A Global Labor Movement
(Dave Arian: President, Internaitonal Longshore and Warehouse Union (1991-1993)
The gains that were made during the 1980s and 1990s were primarily consolidations of all our equipment operations and all of our maintenance and repair work. And then, Him Spinozas consolidation of the signers jobs, such as the clerks. These were things that happened here in L.A. On the West Coast, we consolidated the jobs we belonged to and the new jobs that evolved as result of technology and the need for equipment repair. You have to look at a number different things you look at the longshore divisions. We had a view of trying to invigorate our work in the international arena. In 1193, it was our first Pacific Rim Dockers conference in San Francisco, trying to rebuild our international connections from that to this. We’ve done a lot of work in the international arena and it paid off for us in 2002.
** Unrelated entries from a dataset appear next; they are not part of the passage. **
-- ==== Sys2Proof/Certificates/Slice0/Obligations.lean ====
section
/-! DEFINITION. The statements about the device, for the provers. -/

open Sys2Proof Sys2Proof.Machine

/-! ### Words and firing -/

/-- The word of a well-formed instruction decodes to that instruction, whatever its operand fields hold (R58 to R63, R66, R67, R89,
R116, R135, R184, R267, R298 give the encodings): 32-bit words of PEs, command words of matrix tiles, words of stream programs. No field
is dropped and no two rows of the opcode table share a word; every 64-bit word of a tile or of a stream program is the word of what it
decodes to. -/
def Obligations.EncodedWordDecodes : Prop :=
  (∀ (i : Instr) (w : Nat), i.wf = true → encode i = some w → w < 2 ^ 32 ∧ decodeWord w = some i) ∧
  (∀ (i : Instr) (w : Word), i.wf = true → encodeCmd i = some w → decodeCmd w = i) ∧
  (∀ w : Word, encodeCmd (decodeCmd w) = some w) ∧
  (∀ (i : Instr) (w : Word), i.wf = true → encodeAg i = some w → decodeAg w = i) ∧
  (∀ w : Word, encodeAg (decodeAg w) = some w)

/-- Words written out in the spec decode to the instructions they stand for (R109, R89, R110, R139 and the worked programs of the
spec): the encodings are read right, not only consistently. -/
def Obligations.SpecWordsDecode : Prop :=
  decodeWord 0x060B8005 = some (.get 1 448 5) ∧ decodeWord 0x30000003 = some (.cmpeqi 0 3) ∧
  decodeWord 0x0C0B8008 = some (.steerN 448 8) ∧ decodeWord 0x0C04160C = some (.steerD 11 12) ∧
  decodeWord 0x42034049 = some (.cvt 0 13 0 0 0 73) ∧ decodeWord 0x400F800A = some (.falu 0 3 448 10) ∧
  decodeWord 0x42200103 = some (.cvt 1 0 0 0 0 259) ∧ decodeWord 0x02000011 = some (.br 17) ∧
  decodeWord 0x58040805 = some (.ldw 0 1 0 4 5) ∧ decodeWord 0x64160000 = some (.stw 1 1 2 0) ∧
  decodeWord 0x58310104 = some (.ldw 3 0 1 0 260) ∧ decodeWord 0x45600600 = some (.cvtx 11 0 0)

/-- A step runs the instruction that the site of the schedule's next activity holds, once its cycles have passed, nothing that the rules tie
to an earlier cycle being due (logs 1 and 2). A PE's word, decoded, is executed when it is the next to issue of its PE and no PE of its cluster
goes first (R19, R178, R219, R296); it then takes its place in the issue mix, and what it sends arrives after its latency (R18, R115, R134). An instruction that has fired
and waits is executed again, unless one of a lower index has raised a fault; one that is neither is not run, nor one before whose index the
links take a send too many (R65). A matrix tile runs the command of its oldest token on port 0, or goes on
with the command it runs, in a cycle that throttling does not skip (R266, R386); a stream program runs the word at its address, or goes on with the word it has reached (R298). -/
def Obligations.StepRunsDecodedInstruction : Prop :=
  ∀ (s : State) (dt : Nat) (a : Act) (rest : List (Nat × Act)), s.ctl.sched = (dt, a) :: rest →
    let s1 := advance s 0
    let u := advance { s1 with ctl := { s1.ctl with sched := rest } } dt
    (dt = 0 ∨ dueActs s1 = []) → span s1 dt = dt → firstActs (advance s1 dt) = [] →
    (∀ (pos slot idx : Nat) (t : Task) (f : Frame) (i : Instr), a = .fire pos slot idx → u.task? pos slot = some t → t.frame = some f →
      decodeWord (u.insWord pos f.hdr idx) = some i →
      let x := f.ins.getD idx Ins.empty
      let run := exec i ((u.sending t f i).focusOn (.fire pos slot idx))
      (sendFaultFirst u pos slot f idx = true → step s = .next u) ∧
      (sendFaultFirst u pos slot f idx = false → (∀ w ∈ f.waits, w.idx ≠ idx) → (issueOrder u pos).head? = some (slot, idx) →
        clusterFirst u pos i x = false →
        step s = (match run with
          | .next s' => .next (wentOn pos slot idx i (barrierOf i) (turnOf t f idx)
              (issued pos i (x.firesNull i) (u.mix pos) (takeLatency u i).1 s'))
          | r => r)) ∧
      (sendFaultFirst u pos slot f idx = false → (∃ w ∈ f.waits, w.idx = idx) → (∀ r, f.raised = some r → idx < r.idx) →
        (∀ n, lateBar i = some n → u.barOpen pos n (turnOf t f idx) = true) →
        step s = (match run with
          | .next s' => .next (wentOn pos slot idx i (lateBar i) (turnOf t f idx) s')
          | r => r)) ∧
      ((∀ w ∈ f.waits, w.idx ≠ idx) → (issueOrder u pos).head? ≠ some (slot, idx) → step s = .next u)) ∧
    (∀ (pos : Nat) (v : State) (i : Instr), a = .tile pos → tileWord u pos = (v, some i) → step s = exec i (v.focusOn (.tile pos))) ∧
    (∀ (pos : Nat) (t : Tile), u.tile? pos = some t → t.blocked = false → t.saved = false → t.done = none → dropNull u pos = none →
      u.hub.skips u.ctl.now = false →
      (∀ tok v, t.run = none → tileTake u pos 0 = some (tok, v) → tileWord u pos =
        (v.setTile { t with run := some ({ word := tok.word, step := 0, tokens := [], byte := 0, row := 0, entry := 0, addr := none, lag := [] } : Running) },
          some (decodeCmd tok.word))) ∧
      (∀ r, t.run = some r → tileMarked u pos = false → tileWord u pos = (u, some (decodeCmd r.word)))) ∧
    (∀ (k : Nat) (v : State) (i : Instr), a = .ag k → agWord u k = (v, some i) → step s = exec i (v.focusOn (.ag k))) ∧
    (∀ (k : Nat) (g : AgProg), u.eng.progs[k]? = some g → g.stopped = false → agHalted u g = false →
      (∀ w v, g.word = none → g.fetch u g.pc.toNat 1 = (some [w], v) → agWord u k = (v.setProg { g with word := some w }, some (decodeAg w))) ∧
      (∀ w, g.word = some w → agWord u k = (u, some (decodeAg w))))

/-- An event of the schedule is executed after its cycles have passed. What the rules tie to the cycle before goes first, time stops at
the next cycle in which something is due, and a watchdog, a limit or a request for work that is due by then goes before the event (R211;
logs 1 and 2). In that time
only time itself, the timestamps and the count of throttled cycles rise, skipped slots shut, and tokens in flight reach their targets: memory,
fabric, engines, Drover, tenancy and barriers stay (R1, R18, R32, R244, R386). -/
def Obligations.StepRunsScheduledEvent : Prop :=
  (∀ (s : State) (dt : Nat) (a : Act) (rest : List (Nat × Act)), s.ctl.sched = (dt, a) :: rest →
    let s1 := advance s 0
    (∀ d, dt ≠ 0 → (dueActs s1).head? = some d → step s = runAct d s1) ∧
    ((dt = 0 ∨ dueActs s1 = []) →
      (span s1 dt < dt → step s = .next (advance { s1 with ctl := { s1.ctl with sched := (dt - span s1 dt, a) :: rest } } (span s1 dt))) ∧
      (∀ d, span s1 dt = dt → (firstActs (advance s1 dt)).head? = some d →
        step s = runAct d (advance { s1 with ctl := { s1.ctl with sched := (0, a) :: rest } } dt)) ∧
      (∀ i, a = .event i → span s1 dt = dt → firstActs (advance s1 dt) = [] →
        step s = exec i ((advance { s1 with ctl := { s1.ctl with sched := rest } } dt).focusOn .none)))) ∧
  (∀ (s : State) (dt : Nat), span s dt ≤ dt ∧ ∀ t ∈ s.cores.tasks, ∀ f, t.frame = some f →
    (∀ e ∈ f.flying, s.ctl.now < e.at_ → s.ctl.now + span s dt ≤ e.at_) ∧
    (∀ w ∈ f.waits, ∀ till, w.kind = .timer till → s.ctl.now < till → s.ctl.now + span s dt ≤ till)) ∧
  (∀ (s : State) (dt : Nat),
    (advance s dt).ctl.now = s.ctl.now + dt ∧ (advance s dt).mem = s.mem ∧ (advance s dt).fab = s.fab ∧ (advance s dt).eng = s.eng ∧
    (advance s dt).drv = s.drv ∧ (advance s dt).ten = s.ten ∧ (advance s dt).cores.bars = s.cores.bars ∧
    (s.ctl.now / 256 = (s.ctl.now + dt) / 256 →
      (advance s dt).cores = { s.cores with tasks := s.cores.tasks.map (Task.landed (s.ctl.now + dt)) })) ∧
  (∀ (now : Nat) (t : Task), (t.frame = none → Task.landed now t = t) ∧
    (∀ f, t.frame = some f → Task.landed now t = { t with frame := some ((f.shutBy now).landAll now) }))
Everything is shifting. You know, in the 70s and 80s we were an industrial based country – auto workers, steel workers, industrial based workers, and garment workers – they are all overseas now. So the whole character of the Labor Movement has changed over the last 20 to 25 years. The Labor Movement has to look toward transportation and logistics. Before, 70 percent of everything we bought was made in America. Now 90 percent of everything we buy at the store is imported.
We are in a situation in American where the working class, and in particular the union working class, has shrunk to the lowest point that it’s ever been, and this is the reality we going to have to face in a global economy.